The step of forming the SiGe semiconductor layer on a part of the surface of the silicon substrate may be a step of epitaxially growing the SiGe semiconductor layer partially in a predetermined region on the silicon substrate, The SiGe semiconductor layer may be epitaxially grown on the entire surface, and then the SiGe semiconductor layer may be etched to leave the SiGe semiconductor layer partially in a predetermined region on the silicon substrate.
According to this manufacturing method, a semiconductor device in which the SiGe semiconductor layer is accurately formed at an appropriate position in the n-type drift layer can be manufactured. It is possible to manufacture a semiconductor device in which a reverse current hardly occurs during a diode recovery operation and the IGBT has a low on-voltage.

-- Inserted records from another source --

-- ==== Sys2Proof/Machine/Flags.lean ====
section
/-! DEFINITION. The sticky flags of a context (R92, R104) and the tensor flags it gathers (R177 to R191). -/

namespace Sys2Proof.Machine

open Sys2Proof

variable {s0 : State}

/-- Set DIVZ where a division was by zero. -/
def noteDivz (a : At) (z : Bool) : M s0 Unit := if z then setF R.CORE_CTX_DIVZ 1 a.l a.k else pure ()

/-- Set SAT where a W32 result saturated. -/
def noteSat (a : At) (z : Bool) : M s0 Unit := if z then setF R.CORE_CTX_SAT 1 a.l a.k else pure ()

/-- Gather what conversions under a format entry tell the tensor's flags (R189, R190). -/
def gather (l k i : Nat) (es : List Enc) : M s0 Unit := do
  let key := ctxKey l k * 256 + i % 256
  let u := FMap.get flagUpd0 (← st).flagUpds key
  let v := (es.filter (·.vanish)).length
  eff (.flagUpd key
    { vanish := min (u.vanish + v) 0xFFFFFFFF, sat := u.sat || es.any (·.sat), void := u.void || es.any (·.void),
      voidLost := u.voidLost || es.any (·.voidLost) })

/-- What a slot's conversions under a format entry tell the tensor's flags and the context's SAT flag (R180, R189). -/
def noteConversion (a : At) (i : Nat) (es : List Enc) : M s0 Unit := do
  gather a.l a.k i es
  noteSat a (es.any (·.sat))

/-- The random bits of a slot's conversions under an entry: index j of R187 plus the base gives them. -/
def slotBitsOf (a : At) (e : FmtEntry) : M s0 (Nat → Nat) := do
  if e.round = 2 then
    let b ← rdSreg a.l a.k 62
    let t ← rdSreg a.l a.k 63
    let seed := seedIn (← st) a.l e
    return fun j => mixBits seed (b.toNat / 2 ^ 48) ((b.toNat + j) % 2 ^ 48) (t.toNat % 2 ^ 32)
  else return fun _ => 0

/-- Rounding mode number of a format entry (R179). -/
def modeOf (e : FmtEntry) : Nat := e.round

end Sys2Proof.Machine
end

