/-- Cut whole packets off a string of units; `fuel` bounds them. A unit of zeros holds no packet. -/
def wholePackets : Nat → List Byte → List Packet × List Byte
  | 0, bs => ([], bs)
  | fuel + 1, bs =>
    if bs.length < 16 then ([], bs)
    else if fieldAt bs 0 1 = 0 then wholePackets fuel (bs.drop 16)
    else
      let n := 16 * headerUnits bs
      if bs.length < n then ([], bs)
      else
        let (ps, rest) := wholePackets fuel (bs.drop n)
        (parsePacket (bs.take n) :: ps, rest)

/-- The reset of a chip is known here: its requests end with PEER_RESET, its unfinished blocks are discarded, the jobs whose
map lists it are held (R367, R375, R401). -/
def peerReset (chip inc : Nat) : M s0 Unit := do
  countSat R.CJ_CNT_RESETS
  for r in (← st).reqs do
    if r.chip.toNat = chip then endReq r Status.peerReset []
  eff (.blockBufs ((← st).blockBufs.filter (fun b => b.src.toNat != chip)))
  for j in List.range 16 do
    let s ← st
    let v := FMap.get job0 s.jobs j
    if (jobStateIn s j = 1 ∨ jobStateIn s j = 2) ∧ v.map.any (fun m => m.1.toNat == chip && m.2.toNat == inc) then
      holdJob j 5 (← ownChip)

/-- FLIT_RECEIVE: a flit arrives on a lane that is UP. A sequenced flit past the next one shows that one is missing; one not past it has
been accepted before, and is discarded. -/
def execFlitReceive (lane : Nat) (rx : FlitRx) (s : State) : Host.Outcome State Fault Refusal := .next <| run s do
  if lane < 48 then
    if (← laneState lane) = 6 then
      if rx.count0 then countGroup lane rx.group0
      if rx.count1 then countGroup lane rx.group1
      let (good, b) := flitOf rx
      let x ← getLane lane
      if !good || fieldAt b 252 4 != (crc32c (b.take 252)).toNat then
        countSat R.FAB_LCNT0_CRCERR lane
        setLane lane { x with nak := true }
        record (← laneEvent lane 0 (← getF R.FAB_LSTAT_CAUSE lane))
        sendIdle lane
      else
        let seq := fieldAt b 0 2 % 4096
        let kind := fieldAt b 0 2 / 4096
        if kind = 0 then applyFields lane b
        else if (kind = 1 ∨ kind = 2) ∧ seq = (x.rxSeq + 1) % 4096 then
          setLane lane { x with rxSeq := seq, nak := false, owed := x.owed + 1 }
          applyFields lane b
          if kind = 1 then
            let y ← getLane lane
            let first := fieldAt b 8 1
            let body := slice b 12 240
            let start := if y.units.isEmpty then (if first < 15 then first * 16 else 240) else 0
            let (ps, rest) := wholePackets 16 (y.units ++ body.drop start)
            setLane lane { y with units := rest, received := y.received ++ ps }
          if 16 ≤ (← getLane lane).owed then sendIdle lane
        else if (kind = 1 ∨ kind = 2) ∧ 2048 < (x.rxSeq + 4096 - seq) % 4096 ∧ !x.nak then
          setLane lane { x with nak := true }
          sendIdle lane
        let z ← getLane lane
        if z.draining ∧ z.replay.isEmpty then takeRole lane
        pumpLane lane

/-- NAK_REPEAT: until the missing flit arrives, the NAK is sent again every 1 µs. -/
def execNakRepeat (lane : Nat) (s : State) : Host.Outcome State Fault Refusal := .next <| run s do
  if lane < 48 then
    if (← getLane lane).nak then sendIdle lane

/-- ACK_TIMER: 1 µs after accepted flits an ACK is sent, and after units freed their credit (R360, R362). -/
def execAckTimer (lane : Nat) (s : State) : Host.Outcome State Fault Refusal := .next <| run s do
  if lane < 48 then
    if (← getLane lane).owed ≠ 0 ∨ creditsOwed (← getLane lane) then sendIdle lane
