-- ==== Sys2Proof/Machine/Rope.lean ====
section
/-! DEFINITION. The exact functions of the rotation (R205): a power of the base, sine and cosine, each as a number that rounds
as the exact value does (log entry 20). -/

namespace Sys2Proof.Machine

open Sys2Proof

/-- The greatest c below 2^n, built from `c`, with c^h × d ≤ t. -/
def rootGo (h d t : Nat) : Nat → Nat → Nat
  | 0, c => c
  | n + 1, c => if (c + 2 ^ n) ^ h * d ≤ t then rootGo h d t n (c + 2 ^ n) else rootGo h d t n c

/-- (m × 2^e)^(−i ÷ h) for a base above 1: 320 fraction bits and a sticky one. -/
def powVal (m : Nat) (e : Int) (i h : Nat) : Val :=
  let d := m ^ i * (if 0 ≤ e then 2 ^ (e.toNat * i) else 1)
  let t := 2 ^ (320 * h) * (if 0 ≤ e then 1 else 2 ^ ((-e).toNat * i))
  let c := rootGo h d t 321 0
  if c ^ h * d = t then .num c (-320) else .num (2 * c + 1 : Nat) (-321)

/-- Terms of arctan (1 ÷ n) in units of 2^(−704): `p` is 2^704 ÷ n^(2k+1). -/
def atanTerms (n p : Nat) : Nat → Nat → Int
  | 0, _ => 0
  | fuel + 1, k => ((p / (2 * k + 1) : Nat) : Int) * (if k % 2 = 0 then 1 else -1) + atanTerms n (p / (n * n)) fuel (k + 1)

/-- π in units of 2^(−704), by Machin's formula. -/
def piFixed : Nat :=
  (16 * atanTerms 5 (2 ^ 704 / 5) 160 0 - 4 * atanTerms 239 (2 ^ 704 / 239) 160 0).toNat

/-- The terms from degree k of the series of sine and cosine at r, in units of 2^(−704): `t` is r^k ÷ k!. Those of the degree's
parity alternate. -/
def trigTerms (r : Nat) : Nat → Nat → Nat → Int × Int
  | 0, _, _ => (0, 0)
  | fuel + 1, k, t =>
    let rest := trigTerms r fuel (k + 1) (t * r / 2 ^ 704 / (k + 1))
    let s : Int := if k % 4 < 2 then t else -t
    if k % 2 = 1 then (rest.1 + s, rest.2) else (rest.1, rest.2 + s)

/-- A value of 704 fraction bits that is not exact. -/
def sticky704 (n : Int) : Val := .num (2 * n + 1) (-705)

/-- Sine and cosine of m × 2^e, m > 0. -/
def trigVal (m : Nat) (e : Int) : Val × Val :=
  if (Nat.log2 m : Int) + e < -150 then (.num ((m * 2 ^ 600 - 1 : Nat) : Int) (e - 600), .num ((2 ^ 300 - 1 : Nat) : Int) (-300))
  else
    let x := if 0 ≤ e + 704 then m * 2 ^ (e + 704).toNat else m / 2 ^ (-(e + 704)).toNat
    let q := 2 * x / piFixed
    let (s, c) := trigTerms ((2 * x - q * piFixed) / 2) 160 0 (2 ^ 704)
    match q % 4 with
    | 0 => (sticky704 s, sticky704 c)
    | 1 => (sticky704 c, sticky704 (-s))
    | 2 => (sticky704 (-s), sticky704 (-c))
    | _ => (sticky704 (-c), sticky704 s)

/-- Sine and cosine of a value that is not negative. -/
def sinCos : Val → Val × Val
  | .void => (.void, .void)
  | .num m e => if m ≤ 0 then (.zero, .num 1 0) else trigVal m.natAbs e

/-- w = ne(BASE^(−2i ÷ ROTDIMS)) of R205, with h = ROTDIMS ÷ 2. -/
def ropeStep (base : BitVec 32) (i h : Nat) : BitVec 32 :=
  match w32 base with
  | .void => 0x80000000
  | .num m e => (toW32 (powVal m.natAbs e i h)).1

/-- The cosine and sine of a position for each pair (R205). -/
def ropeAngles (base : BitVec 32) (rot pos : Nat) : List (BitVec 32 × BitVec 32) :=
  (List.range (rot / 2)).map (fun i =>
    let x := sinCos ((w32 (ropeStep base i (rot / 2))).mul (.num pos 0))
    ((toW32 x.2).1, (toW32 x.1).1))

/-- A row rotated by its angles, or back (R205): values, and whether one saturated. Dimensions above pass unchanged. -/
def ropeRow (back : Bool) (cs : List (BitVec 32 × BitVec 32)) (xs : List Val) : List Val × Bool :=
  let out := xs.zipIdx.map (fun x =>
    match cs[x.2 / 2]? with
    | none => (x.1, false)
    | some (c, s) =>
      let sv := if back then (w32 s).neg else w32 s
      let r := if x.2 % 2 = 0 then toW32 ((x.1.mul (w32 c)).add ((xs.getD (x.2 + 1) .zero).mul sv).neg)
        else toW32 (((xs.getD (x.2 - 1) .zero).mul sv).add (x.1.mul (w32 c)))
      (w32 r.1, r.2))
  (out.map (·.1), out.any (·.2))

end Sys2Proof.Machine
end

In the manufacturing method described above, it is preferable to form a SiGe semiconductor layer containing at least one of C and O.
According to such a configuration, the reverse current during the recovery operation of the diode can be further reduced.

1 is a schematic cross-sectional view of a semiconductor device 10. FIG. Sectional drawing explaining the manufacturing process of the semiconductor device 10 in a 1st manufacturing method. Sectional drawing explaining the manufacturing process of the semiconductor device 10 in a 1st manufacturing method. Sectional drawing explaining the manufacturing process of the semiconductor device 10 in a 1st manufacturing method. Sectional drawing explaining the manufacturing process of the semiconductor device 10 in a 1st manufacturing method. Sectional drawing explaining the manufacturing process of the semiconductor device 10 in a 1st manufacturing method. Sectional drawing explaining the manufacturing process of the semiconductor device 10 in a 1st manufacturing method. Sectional drawing explaining the manufacturing process of the semiconductor device 10 in a 2nd manufacturing method. Sectional drawing explaining the manufacturing process of the semiconductor device 10 in a 2nd manufacturing method. Sectional drawing explaining the manufacturing process of the semiconductor device 10 in a 2nd manufacturing method. FIG. 7 is a schematic cross-sectional view of a modified semiconductor device.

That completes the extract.